Please restate, word for word, the lines below that begin at the one with "s.stores := by simp only [State.modLine]" and end at the one with "s.waiting := by simp only [State.modLine]". Leave out all other lines.

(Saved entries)
= Beginning of Section =
-- ==== Sys2Proof/Laws/State.lean ====
section
/-! SUPPORT. One lemma per field per update of State, so that no proof unfolds a record update; and what an update does to the record it changes. -/

namespace Sys2Proof.Machine

/-! ### State.modLine -/

@[simp] theorem State.modLine_pending (s : State) (p : LineNo) (f : Line → Line) : (s.modLine p f).pending = s.pending := by simp only [State.modLine]
@[simp] theorem State.modLine_live (s : State) (p : LineNo) (f : Line → Line) : (s.modLine p f).live = s.live := by simp only [State.modLine]
@[simp] theorem State.modLine_straps (s : State) (p : LineNo) (f : Line → Line) : (s.modLine p f).straps = s.straps := by simp only [State.modLine]
@[simp] theorem State.modLine_window (s : State) (p : LineNo) (f : Line → Line) : (s.modLine p f).window = s.window := by simp only [State.modLine]
@[simp] theorem State.modLine_readout (s : State) (p : LineNo) (f : Line → Line) : (s.modLine p f).readout = s.readout := by simp only [State.modLine]
@[simp] theorem State.modLine_timeBase (s : State) (p : LineNo) (f : Line → Line) : (s.modLine p f).timeBase = s.timeBase := by simp only [State.modLine]
@[simp] theorem State.modLine_route (s : State) (p : LineNo) (f : Line → Line) : (s.modLine p f).route = s.route := by simp only [State.modLine]
@[simp] theorem State.modLine_group (s : State) (p : LineNo) (f : Line → Line) : (s.modLine p f).group = s.group := by simp only [State.modLine]
@[simp] theorem State.modLine_accounts (s : State) (p : LineNo) (f : Line → Line) : (s.modLine p f).accounts = s.accounts := by simp only [State.modLine]
@[simp] theorem State.modLine_rate (s : State) (p : LineNo) (f : Line → Line) : (s.modLine p f).rate = s.rate := by simp only [State.modLine]
@[simp] theorem State.modLine_media (s : State) (p : LineNo) (f : Line → Line) : (s.modLine p f).media = s.media := by simp only [State.modLine]
@[simp] theorem State.modLine_tier (s : State) (p : LineNo) (f : Line → Line) : (s.modLine p f).tier = s.tier := by simp only [State.modLine]
@[simp] theorem State.modLine_pattern (s : State) (p : LineNo) (f : Line → Line) : (s.modLine p f).pattern = s.pattern := by simp only [State.modLine]
@[simp] theorem State.modLine_roster (s : State) (p : LineNo) (f : Line → Line) : (s.modLine p f).roster = s.roster := by simp only [State.modLine]
@[simp] theorem State.modLine_settings (s : State) (p : LineNo) (f : Line → Line) : (s.modLine p f).settings = s.settings := by simp only [State.modLine]
@[simp] theorem State.modLine_free (s : State) (p : LineNo) (f : Line → Line) : (s.modLine p f).free = s.free := by simp only [State.modLine]
@[simp] theorem State.modLine_pool (s : State) (p : LineNo) (f : Line → Line) : (s.modLine p f).pool = s.pool := by simp only [State.modLine]
@[simp] theorem State.modLine_quarantine (s : State) (p : LineNo) (f : Line → Line) : (s.modLine p f).quarantine = s.quarantine := by simp only [State.modLine]
@[simp] theorem State.modLine_spoolLow (s : State) (p : LineNo) (f : Line → Line) : (s.modLine p f).spoolLow = s.spoolLow := by simp only [State.modLine]
@[simp] theorem State.modLine_dram (s : State) (p : LineNo) (f : Line → Line) : (s.modLine p f).dram = s.dram := by simp only [State.modLine]
@[simp] theorem State.modLine_stores (s : State) (p : LineNo) (f : Line → Line) : (s.modLine p f).stores = s.stores := by simp only [State.modLine]
@[simp] theorem State.modLine_held (s : State) (p : LineNo) (f : Line → Line) : (s.modLine p f).held = s.held := by simp only [State.modLine]
@[simp] theorem State.modLine_jobs (s : State) (p : LineNo) (f : Line → Line) : (s.modLine p f).jobs = s.jobs := by simp only [State.modLine]
@[simp] theorem State.modLine_jobCtr (s : State) (p : LineNo) (f : Line → Line) : (s.modLine p f).jobCtr = s.jobCtr := by simp only [State.modLine]
@[simp] theorem State.modLine_waiting (s : State) (p : LineNo) (f : Line → Line) : (s.modLine p f).waiting = s.waiting := by simp only [State.modLine]
@[simp] theorem State.modLine_passesWanted (s : State) (p : LineNo) (f : Line → Line) : (s.modLine p f).passesWanted = s.passesWanted := by simp only [State.modLine]
@[simp] theorem State.modLine_engine0 (s : State) (p : LineNo) (f : Line → Line) : (s.modLine p f).engine0 = s.engine0 := by simp only [State.modLine]
@[simp] theorem State.modLine_engine1 (s : State) (p : LineNo) (f : Line → Line) : (s.modLine p f).engine1 = s.engine1 := by simp only [State.modLine]
@[simp] theorem State.modLine_lastGranted (s : State) (p : LineNo) (f : Line → Line) : (s.modLine p f).lastGranted = s.lastGranted := by simp only [State.modLine]
@[simp] theorem State.modLine_meters (s : State) (p : LineNo) (f : Line → Line) : (s.modLine p f).meters = s.meters := by simp only [State.modLine]
@[simp] theorem State.modLine_alerts (s : State) (p : LineNo) (f : Line → Line) : (s.modLine p f).alerts = s.alerts := by simp only [State.modLine]
@[simp] theorem State.modLine_cleared (s : State) (p : LineNo) (f : Line → Line) : (s.modLine p f).cleared = s.cleared := by simp only [State.modLine]
@[simp] theorem State.modLine_alertCtr (s : State) (p : LineNo) (f : Line → Line) : (s.modLine p f).alertCtr = s.alertCtr := by simp only [State.modLine]
@[simp] theorem State.modLine_shopOut (s : State) (p : LineNo) (f : Line → Line) : (s.modLine p f).shopOut = s.shopOut := by simp only [State.modLine]
@[simp] theorem State.modLine_lineOut (s : State) (p : LineNo) (f : Line → Line) : (s.modLine p f).lineOut = s.lineOut := by simp only [State.modLine]
@[simp] theorem State.modLine_freeCtr (s : State) (p : LineNo) (f : Line → Line) : (s.modLine p f).freeCtr = s.freeCtr := by simp only [State.modLine]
= End of Section =
* Reply:
@[simp] theorem State.modLine_stores (s : State) (p : LineNo) (f : Line → Line) : (s.modLine p f).stores = s.stores := by simp only [State.modLine]
@[simp] theorem State.modLine_held (s : State) (p : LineNo) (f : Line → Line) : (s.modLine p f).held = s.held := by simp only [State.modLine]
@[simp] theorem State.modLine_jobs (s : State) (p : LineNo) (f : Line → Line) : (s.modLine p f).jobs = s.jobs := by simp only [State.modLine]
@[simp] theorem State.modLine_jobCtr (s : State) (p : LineNo) (f : Line → Line) : (s.modLine p f).jobCtr = s.jobCtr := by simp only [State.modLine]
@[simp] theorem State.modLine_waiting (s : State) (p : LineNo) (f : Line → Line) : (s.modLine p f).waiting = s.waiting := by simp only [State.modLine]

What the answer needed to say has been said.